Australian Brenton Tarrant, a self-proclaimed white supremacist, has been charged with one murder and is expected to face further charges.

He is said to have purchased his weapons legally using a standard firearms license and enhanced their capacity by using 30-round magazines.

Ms Ardern said: “Every semi-automatic weapon used in the terrorist attack on Friday will be banned,”

The ban was widely welcomed across New Zealand which in 2017 had the 17th highest rate of civilian firearm ownership in the world.

New Zealand’s main farm lobby group supported the new laws, with spokesman Miles Anderson saying: “This will not be popular among some of our members but we believe this is the only practicable solution. Christchurch, Friday March 15 has changed everything.”

More victims of the massacre were buried today including 14 year-old Sayyad Ahmad Milne, whose father wrote a poignant message in honour of his son.

“Kind, caring, loving,” he wrote of his child who had nearly died twice when he was born.

“My special little one who had to battle just to live right from the beginning…now there is a bigger hole in my heart than the one that bullet blew out of the exit point of it,” he added.

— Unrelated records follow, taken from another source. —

-- ==== Sys2Proof/WellFormed.lean ====
section
/-! DEFINITION. Which instruction terms spell an instruction of the spec. -/

namespace Sys2Proof

/-- A `TRANSMIT` request lists "exactly `length` bytes" (R92), or none where the line is `FG TRANSMIT len=L` ("bytes
unspecified", R96). -/
def payloadListed (length : Nat) (bytes : List Byte) : Bool :=
  decide (bytes.length = length) || bytes.isEmpty

/-- Every other operand's range is its type's: `addr` is 7 bits (R89), `d` one byte (R86). -/
def Instr.wf : Instr → Bool
  | .fgTransmit length bytes => payloadListed length bytes
  | _ => true

end Sys2Proof
end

Semi-automatic weapons like those used in the New Zealand mosque shooting are to be banned

Linda Armstrong, 64, a third-generation New Zealander who converted to Islam in her 50s, was also buried, as were Hussein Mohamed Khalil Moustafa, 70, Matiullah Safi, 55, and Haji Mohammed Daoud Nabi.

New Zealand is expected to come to a halt tomorrow when a two minute silence will be observed across the nation in memory of those who died in last week’s massacre.

Preparations are also under way for a massive Friday prayer service to be led by the imam of one of the two New Zealand mosques where worshippers were killed.